Он был последним из императоров велоспорта, вслед за Эдди Мерксом, Бернаром Ино и Мигелем Индурайном. И даже более: Лэнс Армстронг был властелином сразу трех империй. Империи триумфов в «Тур де Франс», которую он выигрывал рекордные семь раз подряд, с 1999 по 2005 год, создав идеально отлаженную машину побед в виде команды US Postal. Империи борьбы с раком: в 1997-м, благодаря силе воли и химиотерапии, он одолел запущенную форму рака и, вдохновленный этой победой, вернулся в спорт и создал фонд помощи онкологическим больным, который собрал сотни миллионов долларов и дал надежду миллионам людей.
Но была и третья империя: империя лжи, запугивания и крупного мошенничества под названием допинг. Как мы узнали летом прошлого года из 1000-страничного доклада Американского антидопингового агентства, Армстронг употреблял почти все виды запрещенных препаратов: эритропоэтин, тестостерон, кортизон, гормон человеческого роста — и прибегал к переливанию собственной крови; он принуждал к допингу своих сокомандников, выдавливал из спорта несогласных и запугивал свидетелей. Больше 10 лет он вел массированную пиар-компанию, призванную замаскировать одну из самых изощренных допинговых программ в истории современного спорта.
Бренд чемпиона и борца с раком, сама магия имени Лэнса были настолько прочны, что даже разоблачение, отказ от борьбы в суде и лишение всех титулов и побед в октябре 2012 года многих не убедили окончательно в его виновности. Момент истины наступил 18 января 2013 года в его телеинтервью с Опрой Уинфри, когда Армстронг признался по всем пунктам обвинения. Но еще более разоблачительным было не признание, а манера, в которой оно было сделано. Мы увидели холодного, циничного человека, развалившегося в кресле с презрительной улыбкой. Неискренность его была так же очевидна, как и попытки скрыть правду за туманными формулировками. Ни слова сожаления, ни грамма человечности: перед нами сидело подобие то ли ницшеанского сверхчеловека, то ли героя Достоевского, которому «все дозволено», и высокомерие, что раньше было обращено на соперников, которых он атаковал на подъемах в Сестриере и Альп д’Юэз, теперь проливалось на ведущую и зрителей.
Ницшеанская фигура Армстронга воплощала самые одиозные черты современного спорта: культ победы и преодоления боли, успех любой ценой, агрессивный маркетинг. Оставим философам отмерять на весах Иова меру добра и зла, принесенных его фантастическим взлетом и катастрофическим падением. На одной чаше — огромный подъем интереса к велоспорту, миллионы людей, севших на велосипед, и еще миллионы мобилизовавшихся на борьбу с раком, на другой — сильнейший удар по велоспорту, который теперь требуют едва ли не исключить из программы Олимпийских игр.
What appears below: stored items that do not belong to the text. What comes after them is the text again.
-- ==== Sys2Proof/Tests/Slice0.lean ====
section
/-! SUPPORT. The model's own tests: the well-formedness smoke test, decoding of words written out from the spec, vectors of
95_test_vectors (expected values from there), and for each statement with hypotheses a witness that meets them. -/

namespace Sys2Proof.Tests

open Sys2Proof Sys2Proof.Machine

/-! ### Small states -/

/-- Booted, idle, nothing pending. -/
def idle : State := { State.reset with booted := true }

/-- A run in progress at step `n`, at the test address of 95_test_vectors. -/
def running (n : BitVec 4) : State :=
  { idle with busy := true, stepCtr := n, lat := ⟨0x28001000#32, .none, .oneBit, 0, 0, 0, 0, 0⟩ }

/-- Aborted by an illegal command. -/
def aborted : State := { idle with abort := true, cause := .illegalCommand }

/-- A correctable fault pending, delivered to the handler, the block armed (V-X1). -/
def faulted : State :=
  { idle with
    ramCtl := ⟨true, true, true⟩
    fs := ⟨true, 0x11#32, 0x22#32, .srcCorrectable, .interrupt, true⟩ }

/-- In the handler. -/
def handling : State := { idle with inHandler := true }

/-- The fixture matrix `H_TEST` of 95_test_vectors section 2; not the device's. -/
def hTest : Fin 8 → Word128 := fun i =>
  ([⟨0xDF04225844B12CB7, 0x0000000000DDE5BB⟩, ⟨0xEF0844A88952555B, 0x00000000006EEADD⟩,
    ⟨0xF710893112649A6D, 0x0000000000B7736E⟩, ⟨0x7B2111C22388E38E, 0x00000000003BBC77⟩,
    ⟨0xBD421E043C0F03F0, 0x0000000000C3DF87⟩, ⟨0x3E83E007C00FFC00, 0x0000000000FC1FF8⟩,
    ⟨0xC0FC0007FFF00000, 0x0000000000001FFF⟩, ⟨0x00FFFFF800000000, 0x0000000000FFE000⟩] : List Word128).getD i.val ⟨0, 0⟩

/-- The fixture device of 95_test_vectors section 2; not the device's values. -/
def fixture : Params :=
  { bankBase := 0x28000000#32, bankBits := 17, rows := hTest, classify := classifyDefault hTest, bgCheck := false,
    toggleCount := 2, settleDelay := 0 }

/-- The same with the background check (V-I11). -/
def fixtureBg : Params := { fixture with bgCheck := true }

/-- One field of a next state, if the outcome is one. -/
def field {α : Type} (f : State → α) (o : Host.Outcome State Fault Refusal) : Option α :=
  match o with
  | .next t => some (f t)
  | .fault _ => none
  | .refused _ => none

/-! ### Well-formedness smoke test -/

theorem test_wellFormed_refuses_command_as_write : wellFormed (.wr 10#4 0x41#32) = false := by decide

theorem test_wellFormed_admits_illegal_command_as_write : wellFormed (.wr 10#4 0x43#32) = true := by decide

theorem test_wellFormed_admits_write : wellFormed (.wr 4#4 0x41#32) = true := by decide

/-! ### Decoding, words from 30_encoding and 95_test_vectors sections 3.4 and 5 -/

theorem test_decode_rd_status : decodeBus 0x0B00000000#37 = .rd 11#4 := by decide

theorem test_decode_rd_ignores_wdata : decodeBus 0x0BFFFFFFFF#37 = .rd 11#4 := by decide

theorem test_decode_wr_w0 : decodeBus 0x1589ABCDEF#37 = .wr 5#4 0x89ABCDEF#32 := by decide

theorem test_decode_cwbuild : decodeBus 0x1A00000010#37 = .cwbuild := by decide

theorem test_decode_pargen : decodeBus 0x1A00000020#37 = .pargen := by decide

theorem test_decode_eccgen : decodeBus 0x1A00000030#37 = .eccgen := by decide

/-- 0x4A = 0100 10 10: dd = TwoBit, pp = TwoBit. -/
theorem test_decode_inject_two_two : decodeBus 0x1A0000004A#37 = .inject .twoBit .twoBit := by decide

/-- 0x46 = 0100 01 10: dd = OneBit, pp = TwoBit. -/
theorem test_decode_inject_one_two : decodeBus 0x1A00000046#37 = .inject .oneBit .twoBit := by decide

theorem test_decode_setaddr : decodeBus 0x1A00000050#37 = .setaddr := by decide

theorem test_decode_setpar : decodeBus 0x1A00000060#37 = .setpar := by decide

theorem test_decode_arm : decodeBus 0x1A00000070#37 = .arm := by decide

theorem test_decode_disarm : decodeBus 0x1A00000080#37 = .disarm := by decide

theorem test_decode_clrint : decodeBus 0x1A00000090#37 = .clrint := by decide

/-- V-D3 to V-D7: one command of each illegal kind, and why it is illegal. -/
theorem test_decode_illegal_by_name :
    decodeCommand 0x00#32 = .error .reservedOpcode ∧ decodeCommand 0xFF#32 = .error .reservedOpcode ∧
    decodeCommand 0x24#32 = .error .lowNibbleNotZero ∧ decodeCommand 0x4C#32 = .error .reservedFaultCode ∧
    decodeCommand 0x43#32 = .error .reservedFaultCode ∧ decodeCommand 0x110#32 = .error .upperBitsNotZero := by decide

theorem test_table_words :
    decodeTableWord 40 0x0000000000 = some (.rd 0#4) ∧ decodeTableWord 40 0x1000000000 = some (.wr 0#4 0#32) ∧
    decodeTableWord 8 0x10 = some .cwbuild ∧ decodeTableWord 8 0x40 = some (.inject .none .none) ∧
    decodeTableWord 8 0x90 = some .clrint ∧ decodeTableWord 40 0x1A00000070 = some .arm ∧
    decodeTableWord 8 0x43 = none ∧ decodeTableWord 40 0x2000000000 = none := by decide

/-- A command byte placed at reset is the very next step: ARM sets the flags. -/
theorem test_placed_arm_runs :
    field (·.ramCtl) (step (State.reset.withFetchWord 8 0x70)) = some ⟨true, true, true⟩ := by decide

/-- A bus word placed at reset is the very next step: `WR A, 0x28001000`. -/
theorem test_placed_write_runs :
    field (·.a) (step (State.reset.withFetchWord 40 0x1428001000)) = some 0x28001000#32 := by decide

/-! ### Register interface (95_test_vectors 3.3) -/

/-- V-R21. -/
theorem test_rd_status : field (·.replies) (exec (.rd 11#4) (running 9)) = some [0x00000901#32] := by decide

/-- V-R13: `ECC_CTL` with PARITY 0xBE and WORD_ADDR 0x200. -/
theorem test_rd_ecc_ctl :
    field (·.replies) (exec (.rd 0#4) { idle with eccCtl := ⟨0x200#24, 0xBE#8⟩ }) = some [0xBE000200#32] := by decide
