-- ==== Sys2Proof/Word.lean ====
section
/-! DEFINITION. The widths in which the NK-4480 speaks: bytes on its links, 48-bit station ticks, 32-bit feed stamps. -/

namespace Sys2Proof

/-- One byte on any link of the part (R198). -/
abbrev Byte := BitVec 8

/-- A station tick: the value of the 48-bit station tick counter (R1). Arithmetic on it wraps at 2^48 (R3). -/
abbrev Tick := BitVec 48

/-- A feed stamp: 32 bits of a feed's own clock, wrapping at 2^32 (R61). -/
abbrev Stamp := BitVec 32

/-- A lane set, a 32-lane mask: lane n is the bit of weight 2^n (R198). -/
abbrev LaneSet := BitVec 32

/-- A zone set: zone n is the bit of weight 2^n, and ALL is all 16 bits (R198). -/
abbrev ZoneSet := BitVec 16

end Sys2Proof
end

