-- ==== Sys2Proof/Machine/Operands.lean ====
section
/-! DEFINITION. The operand forms of the requests: the codes of the named values on the links (R198), and the range checks that turn a
request's raw fields into the values of State. None of these answers is where the request is refused RANGE. -/

namespace Sys2Proof.Machine

/-- A number below n as an index. -/
def toFin (n : Nat) (b : Byte) : Option (Fin n) := if h : b.toNat < n then some ⟨b.toNat, h⟩ else none

/-- A field of values 0 and 1. -/
def toFlag (b : Byte) : Option Bool :=
  match b.toNat with
  | 0 => some false
  | 1 => some true
  | _ => none

/-- A number that must lie within lo to hi. -/
def within (lo hi n : Nat) : Option Nat := if lo ≤ n ∧ n ≤ hi then some n else none

/-- An optional field whose value passes a check. -/
def OptField.check {α β : Type} (f : α → Option β) : OptField α → Option (Option β)
  | .absent => some none
  | .given a => (f a).map some
  | .undefinedPresence _ => none

/-! ## Codes of named values -/

/-- The source of a code (R198). 255 is UNKNOWN, which no request can ask for. -/
def sourceOf (b : Byte) : Option Source :=
  match b.toNat with
  | 0 => some .net
  | 17 => some .alertA
  | 18 => some .alertB
  | 19 => some .fill
  | n => if h : 1 ≤ n ∧ n ≤ 16 then some (.ins ⟨n - 1, by omega⟩) else none

/-- A source that a claim or a window may name: INS0 to INS15 or FILL (R141, R157). -/
def spotSourceOf (b : Byte) : Option Source :=
  match sourceOf b with
  | some (.ins n) => some (.ins n)
  | some .fill => some .fill
  | _ => none

/-- A source that an alert may name: ALERT_A or ALERT_B (R172). -/
def alertSourceOf (b : Byte) : Option Source :=
  match sourceOf b with
  | some .alertA => some .alertA
  | some .alertB => some .alertB
  | _ => none

/-- Cadence codes, in the order of R5's table. -/
def cadenceOf (b : Byte) : Option Cadence :=
  match b.toNat with
  | 0 => some .c25
  | 1 => some .c2997
  | 2 => some .c30
  | 3 => some .c50
  | 4 => some .c5994
  | 5 => some .c60
  | _ => none

/-- Cue kinds (R200). -/
def cueKindOf (b : Byte) : Option CueKind :=
  match b.toNat with
  | 0 => some .out
  | 1 => some .ret
  | 2 => some .cancel
  | 3 => some .mark
  | _ => none

/-- Fabric codes (R201). -/
def fabricCodeOf (b : Byte) : Option FabricCode :=
  match b.toNat with
  | 1 => some .sourceUnavailable
  | 2 => some .laneUnavailable
  | 3 => some .tooLate
  | _ => none

/-- Input selectors (R198): the number is 0 where the kind has none. -/
def selectorOf (r : RawSelector) : Option Selector :=
  match r.kind.toNat with
  | 0 => if r.number = 0 then some .low else none
  | 1 => (toFin 24 r.number).map .line
  | 2 => if r.number = 0 then some .link else none
  | 3 => if r.number = 0 then some .pair else none
  | 4 => (toFin 32 r.number).map .laneOut
  | 5 => if r.number = 0 then some .alertAny else none
  | _ => none

/-- Cue output selections (R198). -/
def outputSelectionOf (r : RawSelector) : Option OutputSelection :=
  match r.kind.toNat with
  | 0 => if r.number = 0 then some .low else none
  | 1 => (toFin 12 r.number).map .cell
  | 2 => (toFin 6 r.number).map .pair
  | _ => none

/-- Emission edges, in the order of R68. -/
def emitEdgeOf (b : Byte) : Option EmitEdge :=
  match b.toNat with
  | 0 => some .none
  | 1 => some .rising
  | 2 => some .falling
  | 3 => some .both
  | _ => none

/-- Emission sources, in the order of R68. -/
def emitSourceOf (b : Byte) : Option EmitSource :=
  match b.toNat with
  | 0 => some .filtered
  | 1 => some .pair
  | _ => none

/-- Element modes, in the order of R74. -/
def elementModeOf (b : Byte) : Option ElementMode :=
  match b.toNat with
  | 0 => some .off
  | 1 => some .follow
  | 2 => some .setReset
  | 3 => some .capture
  | 4 => some .toggle
  | _ => none

/-- Filter origins, in the order of R86. -/
def originMatchOf (b : Byte) : Option OriginMatch :=
  match b.toNat with
  | 0 => some .inband
  | 1 => some .cell
  | 2 => some .any
  | _ => none

/-- Filter actions, in the order of R86. -/
def filterActionOf (b : Byte) : Option FilterAction :=
  match b.toNat with
  | 0 => some .arm
  | 1 => some .forward
  | 2 => some .drop
  | _ => none

/-- Window types, in the order of R157. -/
def windowTypeOf (b : Byte) : Option WindowType :=
  match b.toNat with
  | 0 => some .insert
  | 1 => some .blackout
  | _ => none

/-- A feed, hour, minute or second field: 255 is ANY (R198), which is none here. -/
def anyOr {α : Type} (f : Byte → Option α) (b : Byte) : Option (Option α) :=
  if b = 255 then some none else (f b).map some

/-! ## Straps -/

/-- The role that a port's two straps give (R184): the second pin stands first. -/
def roleOfStraps (second first : Bool) : Role :=
  match second, first with
  | false, false => .scheduler
  | false, true => .inserter
  | true, false => .alert
  | true, true => .observer

/-- The roles of the four ports from the eight strap pins: bit 2p is port p's first pin, bit 2p+1 its second. -/
def rolesOfStraps (straps : BitVec 8) : Vector Role 4 :=
  #v[roleOfStraps (straps.getLsbD 1) (straps.getLsbD 0), roleOfStraps (straps.getLsbD 3) (straps.getLsbD 2),
    roleOfStraps (straps.getLsbD 5) (straps.getLsbD 4), roleOfStraps (straps.getLsbD 7) (straps.getLsbD 6)]

/-! ## Bodies -/

/-- The calendar that SET CALENDAR gives, when every field is within R12's bounds. -/
def calendarOf (r : RawCalendar) : Option Calendar := do
  let year ← within 2000 2199 r.year.toNat
  let month ← within 1 12 r.month.toNat
  let day ← within 1 (monthLength year month) r.day.toNat
  let hour ← within 0 23 r.hour.toNat
  let minute ← within 0 59 r.minute.toNat
  let second ← within 0 59 r.second.toNat
  let dow ← within 1 7 r.dow.toNat
  return { year, month, day, hour, minute, second, dow }

/-- The lane, its configuration and the expected revision of WRITE LANE, when every field is within R15's ranges (R18, check 1). -/
def laneWriteOf (r : RawLane) : Option (Fin 32 × LaneConfig × Option Byte) := do
  let lane ← toFin 32 r.lane
  let enable ← toFlag r.enable
  let feed ← toFin 32 r.feed
  let zone ← toFin 16 r.zone
  let cadence ← cadenceOf r.cadence
  let phase ← within 0 (period cadence - 1) r.phase.toNat
  let pathDelay ← within 0 1800000 r.pathDelay.toNat
  let claimLead ← within 90000 1800000 r.claimLead.toNat
  let lateGrace ← within 0 180000 r.lateGrace.toNat
  let ceiling ← within 1 3600 r.ceiling.toNat
  let ackGrace ← within 1800 180000 r.ackGrace.toNat
  let expected ← OptField.check some r.expected
  return (lane, { enable, feed, zone, cadence, phase, pathDelay, claimLead, lateGrace, ceiling, ackGrace }, expected)

/-- A cell's configuration, when every field is within R68's ranges. -/
def cellConfigOf (r : RawCell) : Option CellConfig := do
  let input0 ← selectorOf r.input0
  let input1 ← selectorOf r.input1
  let input2 ← selectorOf r.input2
  let edge ← emitEdgeOf r.edge
  let source ← emitSourceOf r.source
  let feed ← toFin 32 r.feed
  let kind ← cueKindOf r.kind
  let lead ← within 0 Config.maxLead r.lead.toNat
  return { input0, input1, input2, table := r.table, settle := r.settle.toNat, edge, source, feed, kind, cls := r.cls, lead }

/-- The body of WRITE PAIR, when every field is within range (R80, check 1): pair, mode, even cell, odd cell, expected revision. -/
def pairWriteOf (r : RawPair) : Option (Fin 6 × ElementMode × CellConfig × CellConfig × Option Byte) := do
  let pair ← toFin 6 r.pair
  let mode ← elementModeOf r.mode
  let even ← cellConfigOf r.even
  let odd ← cellConfigOf r.odd
  let expected ← OptField.check some r.expected
  return (pair, mode, even, odd, expected)

/-- The body of ENABLE PAIR, when every field is within range (R81). -/
def enableWriteOf (r : RawEnable) : Option (Fin 6 × Bool × Option Byte) := do
  let pair ← toFin 6 r.pair
  let enable ← toFlag r.enable
  let expected ← OptField.check some r.expected
  return (pair, enable, expected)

/-- The body of SET CUE OUTPUT, when every field is within range (R84). -/
def outputWriteOf (r : RawOutput) : Option (Fin 8 × OutputSelection) := do
  let output ← toFin 8 r.output
  let selection ← outputSelectionOf r.selection
  return (output, selection)

/-- The body of WRITE FILTER, when every field is within range (R88, check 1). -/
def filterWriteOf (r : RawFilter) : Option (Fin 48 × FilterConfig × Option Byte) := do
  let filter ← toFin 48 r.filter
  let enable ← toFlag r.enable
  let feed ← anyOr (toFin 32) r.feed
  let kinds ← within 0 15 r.kinds.toNat
  let origin ← originMatchOf r.origin
  let action ← filterActionOf r.action
  let notify ← toFlag r.notify
  let _ ← within r.classLow.toNat 255 r.classHigh.toNat
  let expected ← OptField.check some r.expected
  return (filter,
    { enable, feed, kinds := BitVec.ofNat 4 kinds, idValue := r.idValue, idMask := r.idMask, classLow := r.classLow,
      classHigh := r.classHigh, origin, action, notify, lanes := r.lanes }, expected)

/-- The body of WRITE WINDOW, when every field is within range (R164, check 1). -/
def windowWriteOf (r : RawWindow) : Option (Fin 16 × WindowConfig × Option Byte) := do
  let window ← toFin 16 r.window
  let enable ← toFlag r.enable
  let type ← windowTypeOf r.type
  let days ← within 0 127 r.days.toNat
  let hour ← anyOr (fun b => within 0 23 b.toNat) r.hour
  let minute ← anyOr (fun b => within 0 59 b.toNat) r.minute
  let second ← anyOr (fun b => within 0 59 b.toNat) r.second
  let duration ← within 1 86400 r.duration.toNat
  let source ← spotSourceOf r.source
  let expected ← OptField.check some r.expected
  return (window,
    { enable, type, days := BitVec.ofNat 7 days, hour, minute, second, duration, lanes := r.lanes, source }, expected)

/-- Spot frames, 1 to 1,048,575 when they are given (R141). -/
def spotOf (r : OptField (BitVec 32)) : Option (Option Nat) := OptField.check (fun b => within 1 Config.maxFrames b.toNat) r

/-- The claim that CLAIM asks for, when its rank, source and spot frames are within range (R142, check 1). -/
def claimOf (port : Fin 4) (r : RawClaim) : Option Claim := do
  let rank ← within 0 Config.maxRank r.rank.toNat
  let source ← spotSourceOf r.source
  let spot ← spotOf r.spot
  return { port, rank, source, spot }

/-- The lane and the standing claim that STAND asks for, when every field is within range (R145). -/
def standOf (r : RawStand) : Option (Fin 32 × Standing) := do
  let lane ← toFin 32 r.lane
  let rank ← within 0 Config.maxRank r.rank.toNat
  let source ← spotSourceOf r.source
  let spot ← spotOf r.spot
  return (lane, { rank, source, spot, paused := false })

/-- The level, source and duration in seconds of ALERT START, when every field is within range (R172). -/
def alertOf (r : RawAlert) : Option (Nat × Source × Nat) := do
  let _ ← within 1 255 r.id.toNat
  let level ← within 1 3 r.level.toNat
  let source ← alertSourceOf r.source
  let duration ← within 1 7200 r.duration.toNat
  if r.zones = 0 then none else return (level, source, duration)

/-- The subscription mask of SUBSCRIBE, when it names no undefined kind (R194). -/
def maskOf (m : BitVec 24) : Option (BitVec 19) := if m.toNat < 2 ^ 19 then some (BitVec.ofNat 19 m.toNat) else none

end Sys2Proof.Machine
end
Для меня несомненно одно: никакая империя, спортивная или политическая, сколь бы ни были велики ее успехи и сколько бы миллионов людей она ни окормляла и ни вдохновляла, не может стоять на лжи. Заканчивается эпоха сверхгероев, которую мы унаследовали от романтизма XIX и тоталитаризма XX века, и нам пора отказаться от обожествления «героев спорта», которых мы готовы делать символами нации и избирать в парламент всего лишь за факт их профессиональной состоятельности.
В постницшеанскую эпоху появляются другие, человечные герои, как, например, Папа Римский Бенедикт XVI, заявивший о своем отречении в феврале. Две мировые мегазвезды уходят со сцены, но какой разительный контраст! Один — под напором неопровержимых свидетельств, сознавшись, но не раскаявшись; второй принял это решение сам, ввиду ухудшения здоровья и невозможности достойно нести свой пастырский крест. С одной стороны, история слабости и трусости, неспособности соскочить с допинговой иглы и признаться, с другой — история силы и самопожертвования ради общего дела. Один подрывает доверие к спорту, так что теперь за любым одиночным отрывом, за любой горной атакой будет мерещиться допинг, другой возрождает доверие к институту Церкви в эпоху кризиса ценностей, апатии и мертвого ритуала.
И многим лидерам стоит задуматься о цене успеха, о неизбежности расплаты за обман и о том, как важно достойно и вовремя уйти.